I came across two different formulas for the transverse comoving distance in cosmology from GR based on Friedmann's solution in the FLRW metric for an expanding space homogenoeus and isotropic:
a) ..the first one directly derived from GR (as shown in the scientific lieterature)
$$ d=\frac{c}{H_0} \frac{1}{\sqrt{Ω_k}}\mathrm{sinn}\left[{\sqrt{Ω_k}}\int \frac{dz}{\sqrt{Ω_r(1+z)^4+Ω_m(1+z)^3+Ω_k(1+z)^2+Ω_Λ}}\right] $$
where the operator sinn varies depending if we have an open, close or flat Universe. Obviously, $Ω_r$, $Ω_m$, $Ω_k$, $Ω_Λ$ are the omega density parameters whose sum is 1.

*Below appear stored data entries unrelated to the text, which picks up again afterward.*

/-- V-SK-1. -/
theorem test_skip_four : seen (exec (.skip 4) openedP) id = some (activeBlock frameP 4 2, done) := by decide

/-- V-SK-1. -/
theorem test_skip_too_many :
    seen (exec (.skip 3) (on (activeBlock frameP 4 2))) (fun b => (b.off, b.rem, b.status)) =
      some ((4, 2, 0x81), oob) := by decide

/-- V-LM-1. -/
theorem test_limit_narrows : seen (exec (.limit 4) openedP) id = some (activeBlock frameP 0 4, done) := by decide

/-- V-LM-1: the window never grows. -/
theorem test_limit_never_grows :
    seen (exec (.limit 1) (on (activeBlock frameP 4 0))) (fun b => (b.rem, b.status)) = some ((0, 0x81), oob) := by decide

/-- V-CK-20. -/
theorem test_ckclr :
    seen (exec .ckclr (on { activeBlock frameH 4 0 with sum := 0xB91C, lane := 1 })) id =
      some (activeBlock frameH 4 0, done) := by decide

/-- V-CK-15, 6: the region's first byte is a LOW byte. -/
theorem test_ckadd_from_lane_one :
    seen (exec (.ckadd 1 2) (on { withRegs (activeBlock frameH 0 20) [(1, 7), (2, 13)] with sum := 0x8573, lane := 1 }))
        (fun b => (b.sum, b.lane)) = some ((0xFFFF, 0), done) := by decide

/-- V-CK-16: the region check does not wrap. -/
theorem test_ckadd_no_wrap :
    seen (exec (.ckadd 1 2) (on (withRegs (activeBlock [0xff, 0xff, 0xff, 0xff, 0x00, 0x01] 4 2) [(1, 0xFFFFFFFF), (2, 2)])))
        (fun b => (b.sum, b.lane, b.status)) = some ((0, 0, 0x81), oob) := by decide

/-- V-CK-21. -/
theorem test_ckget :
    seen (exec (.ckget 3) (on { activeBlock frameH 0 20 with sum := 0x479E })) (fun b => b.x[3]) =
      some (0x0000B861, done) := by decide

/-- V-CK-19, 7. -/
theorem test_ckvfy_all_ones :
    seen (exec (.ckvfy 6) (on { activeBlock frameH 4 0 with sum := 0xFFFF })) (fun b => (b.x[6], b.sum)) =
      some ((1, 0xFFFF), done) := by decide

/-- V-CK-20. -/
theorem test_ckvfy_clear :
    seen (exec (.ckvfy 2) (on (withRegs (activeBlock frameH 4 0) [(2, 7)]))) (fun b => b.x[2]) = some (0, done) := by decide

/-- V-CK-18, 9: a source is the destination, and the earlier sum is discarded. -/
theorem test_cksum_in_place :
    seen (exec (.cksum 1 1 2) (on { withRegs (activeBlock frameH 0 20) [(1, 12), (2, 8)] with sum := 0xC584 }))
        (fun b => (b.x[1], b.sum, b.lane)) = some ((0x00007DE6, 0x8219, 0), done) := by decide

/-- V-CK-18, 5: on failure the accumulator stays. -/
theorem test_cksum_out_of_bounds :
    seen (exec (.cksum 3 1 2) (on { withRegs (activeBlock frameH 0 20) [(2, 21)] with sum := 0xC584 }))
        (fun b => (b.x[3], b.sum, b.status)) = some ((0, 0xC584, 0x81), oob) := by decide

/-! ## Exceptions and host actions -/

/-- V-CT-4. -/
theorem test_illegal_before_sequence :
    seen (step (given State.reset [.command 0x23000000])) id = some ({ Block.reset with status := 0x02 }, ill) := by decide

/-- V-CT-4. -/
theorem test_sequence_before_bounds :
    seen (step (given State.reset [.command 0x20100000])) id = some ({ Block.reset with status := 0x04 }, seq) := by decide

/-- V-CT-9 (b), FRAME_CAP 4: the fourth push is accepted. -/
theorem test_push_accepted :
    seen (step (given { on (idleBlock [1, 2, 3]) with frameCap := 4 } [.push 4])) id =
      some (idleBlock [1, 2, 3, 4], [.accepted]) := by decide
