-- ==== Sys2Proof/Word.lean ====
section
/-! DEFINITION. The word types: the 8-bit byte of the sensor register space and of the byte buffers (R24, R60), and the
32-bit word that a host write carries and a host read returns (R96). -/

namespace Sys2Proof

/-- One byte: a sensor register, a buffer byte, a command byte. -/
abbrev Byte := BitVec 8

/-- The 32-bit data word of the host port (R96). -/
abbrev Word := BitVec 32

end Sys2Proof
end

b) ..the second one derived by Carroll in his "The Cosmological Constant" Annu. Rev. Astron. Astrophy. 1992 30 499-542 (Eq. 25 page 511) which is slightly different
$$ d=\frac{c}{H_0} \frac{1}{\sqrt{Ω_k}}\mathrm{sinn}\left[{\sqrt{Ω_k}}\int \frac{dz}{\sqrt{(1+z)^2(1+Ω_mz)-z(2+z)Ω_Λ}}\right] $$
Indeed, if I multiply all factors in the square root at the denominator in this second integral b), I do not obtain the correspective part of formula a). I infer that the conceptual meaning is different. b) is defined in Carroll's document as proper motion which should actually be the transverse comoving distance for definition. Did I miss any important conceptual and mathematical steps bewteen the two formulas? Do you know when we have to apply Carroll's formula b) instead of general formula a)?